The Animation Hall of Fame, is honored and excited to announce the donation of the great stop motion animation and visual effects Director, Producer, Studio Founder/Owner, Technician, and Inventor Joe Rayner by his son Leigh Rayner.
The donation includes from the legendary Cascade Pictures Of California, C.P.C. & Associates, Coast Effects, and Trio Effects television commercial animation and visual effects production studios 18 stop motion animation puppets, 100+ stop motion animation replacement puppet pieces, numerous miniature props, productions designs and maquettes, numerous 3/4" videotape commercial and demo reel masters, etc.
Animation Hall of Fame CEO, Chairman, and Co-founder Hal Miles created and animated a few of these pieces both when he was hired at his first Hollywood studio position at Cascade Pictures Of California and then over the following decades at C.P.C. & Associates, Coast Effects, and Trio Effects. Hal Miles; "My fondest memories of working in entertainment have and will be my work at Cascade Pictures Of California, C.P.C. & Associates, Coast Effects, and Trio Effects and especially with Joe. We actually were so much alike in that we both loved our work and always had a passion for it."
Everyone at the Animation Hall Of Fame would like to thank Leigh Rayner once again for his extremely generous donation!
The Animation Hall of Fame is a 501c3 nonprofit organization. This major donation of Art and Artifacts enhances the Animation Hall of Fame existing worldwide collection and extends its historical archives even further; helping to fulfill our goal of preservation & education on the history and continuing significance of animation throughout the world and the people who create and inspire it.  

August 30, 2021
Famed Canadian Animation Director/Animator Jacques Drouin has Passed Away!

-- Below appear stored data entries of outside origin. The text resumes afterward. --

/-- R144: the loop of retargets over groups that share no channel. -/
theorem Part.forEach_retarget (t : Trk) (w : Waypoint) (l : List Grp) (p : Part) :
    let q := p.forEach l fun p g => if (p.group g).active then p.retarget g (p.segmentPlan t g w) else p
    (∀ g, ¬(g ∈ l ∧ (p.group g).active = true) → q.group g = p.group g)
    ∧ (∀ c, (∀ g, g ∈ l ∧ (p.group g).active = true → ∀ ln ∈ (p.group g).lanes, ln.channel ≠ c) → q.chan c = p.chan c)
    ∧ (l.Nodup → ((l.flatMap fun g => (p.group g).lanes).map (·.channel)).Nodup →
        (∀ g ∈ l, ∀ m, (p.group g).move = some m → m.lanes.length = (p.group g).lanes.length) →
        ∀ g, g ∈ l ∧ (p.group g).active = true → p.Retargeted q t g w) := by
  induction l generalizing p with
  | nil => exact ⟨fun _ _ => rfl, fun _ _ => rfl, fun _ _ _ g h => nomatch h.1⟩
  | cons g l ih =>
    dsimp only
    rw [Part.forEach_cons]
    by_cases ha : (p.group g).active = true
    · rw [if_pos ha]
      obtain ⟨i1, i2, i3⟩ := ih (p.retarget g (p.segmentPlan t g w))
      refine ⟨fun h hn => ?_, fun c hc => ?_, fun hl hd he h hh => ?_⟩
      · have hne : h ≠ g := fun e => hn ⟨e ▸ List.mem_cons_self .., e ▸ ha⟩
        rw [i1 h, Part.retarget_group_out p g h _ hne]
        rw [Part.retarget_group_out p g h _ hne]
        exact fun k => hn ⟨List.mem_cons_of_mem _ k.1, k.2⟩
      · rw [i2 c, Part.retarget_chan_out p g _ c (hc g ⟨List.mem_cons_self .., ha⟩)]
        intro h k
        rw [Part.retarget_lanes]
        by_cases e : h = g
        · exact e ▸ hc g ⟨List.mem_cons_self .., ha⟩
        · rw [Part.retarget_group_out p g h _ e] at k
          exact hc h ⟨List.mem_cons_of_mem _ k.1, k.2⟩
      · obtain ⟨hg, hl⟩ := List.nodup_cons.mp hl
        rw [List.flatMap_cons, List.map_append, List.nodup_append] at hd
        obtain ⟨d1, d2, d3⟩ := hd
        have apart : ∀ k ∈ l, ∀ ln ∈ (p.group g).lanes, ∀ ln' ∈ (p.group k).lanes, ln.channel ≠ ln'.channel :=
          fun k hk ln hln ln' hln' =>
            d3 _ (List.mem_map_of_mem hln) _ (List.mem_map_of_mem (List.mem_flatMap.mpr ⟨k, hk, hln'⟩))
        rcases List.mem_cons.mp hh.1 with e | hk
        · subst e
          refine (p.retarget_retargeted t h w d1 (he h (List.mem_cons_self ..))).of_same rfl rfl (fun _ _ => rfl) ?_ ?_
          · exact i1 h fun k => hg k.1
          · refine fun ln hln => i2 _ fun k hk ln' hln' => ?_
            rw [Part.retarget_lanes] at hln'
            exact fun e => apart k hk.1 ln hln ln' hln' e.symm
        · have hne : h ≠ g := fun e => hg (e ▸ hk)
          have same := Part.retarget_group_out p g h (p.segmentPlan t g w) hne
          refine (i3 hl ?_ ?_ h ⟨hk, same ▸ hh.2⟩).of_same same (by rw [Part.retarget_track]) ?_ rfl fun _ _ => rfl
          · simpa using d2
          · intro k hk m
            rw [Part.retarget_group_out p g k _ fun e => hg (e ▸ hk)]
            exact he k (List.mem_cons_of_mem _ hk) m
          · exact fun ln hln => Part.retarget_chan_out p g _ _ fun ln' hln' e => apart h hk ln' hln' ln hln e
    · rw [if_neg ha]
      obtain ⟨i1, i2, i3⟩ := ih p
      refine ⟨fun h hn => i1 h fun k => hn ⟨List.mem_cons_of_mem _ k.1, k.2⟩,
        fun c hc => i2 c fun h k => hc h ⟨List.mem_cons_of_mem _ k.1, k.2⟩, fun hl hd he h hh => ?_⟩
      rw [List.flatMap_cons, List.map_append] at hd
      refine i3 (List.nodup_cons.mp hl).2 hd.of_append_right (fun k hk => he k (List.mem_cons_of_mem _ hk)) h ⟨?_, hh.2⟩
      exact (List.mem_cons.mp hh.1).resolve_left fun e => ha (e ▸ hh.2)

The Animation Hall Of Fame family is sad to acknowledge the passing of Famed Canadian Director/Animator Jacques Drouin. He died on August 28, 2021 in Canada of a cervical aneurysm; he was 78.
Drouin was born in Mont-Joli, Quebec, in 1943. After studies at the École des beaux-arts de Montréal and UCLA, he began working as a TV editor in 1971. Two years later, during an internship at the NFB, he made his first professional film, using the pinscreen to create Three Exercises on Alexeieff's Pinscreen, followed by Mindscape (1976), which garnered 17 awards and earned praise from Norman McLaren and Alexeieff himself.
For the next 30-plus years with the National Film Board of Canada, he created six unique and poetic films. Drouin's works are inextricably linked to the pinscreen techniques of Alexeieff–Parker. This is a technique in the history of animated film that few have mastered and definitely none to the incredible and magical level as Jacques Drouin did.
The pinscreen, an absolutely ingenious device, consists of 240,000 pins, each inserted in its own hole through a vinyl screen held in a rigid frame. The NFB in 1972 acquired it and was for decades the world's only working pinscreen. A room at the NFB's new Montreal headquarters in the Balmoral building is named Mindscape (Le paysagiste) in honor of Drouin.
Drouin subsequently retired from the NFB to pursue independent research and filmmaking. In 2007, he restored the three main Alexeieff–Parker pinscreens for France's film archives, thus ensuring devices would be available to pass down the technique that had been passed down to him by the tool's inventor. In 2012, the only other working pinscreen in the world was acquired by French government agency Le Centre national du cinéma et de l'image animée, with a view to letting European artists try their hand at the extraordinary instrument. Dubbed the Épinette, the device was successively restored by Drouin and Lemieux, constituting an invaluable legacy to the world animation community.
Thank you Jacques Drouin for all of the magical and beautiful animation images you gave us!  

June 15, 2021
AHOF's Journey Into IMAGIMATION Travelling Exhibition To Open At The South Bend Museum Of Art!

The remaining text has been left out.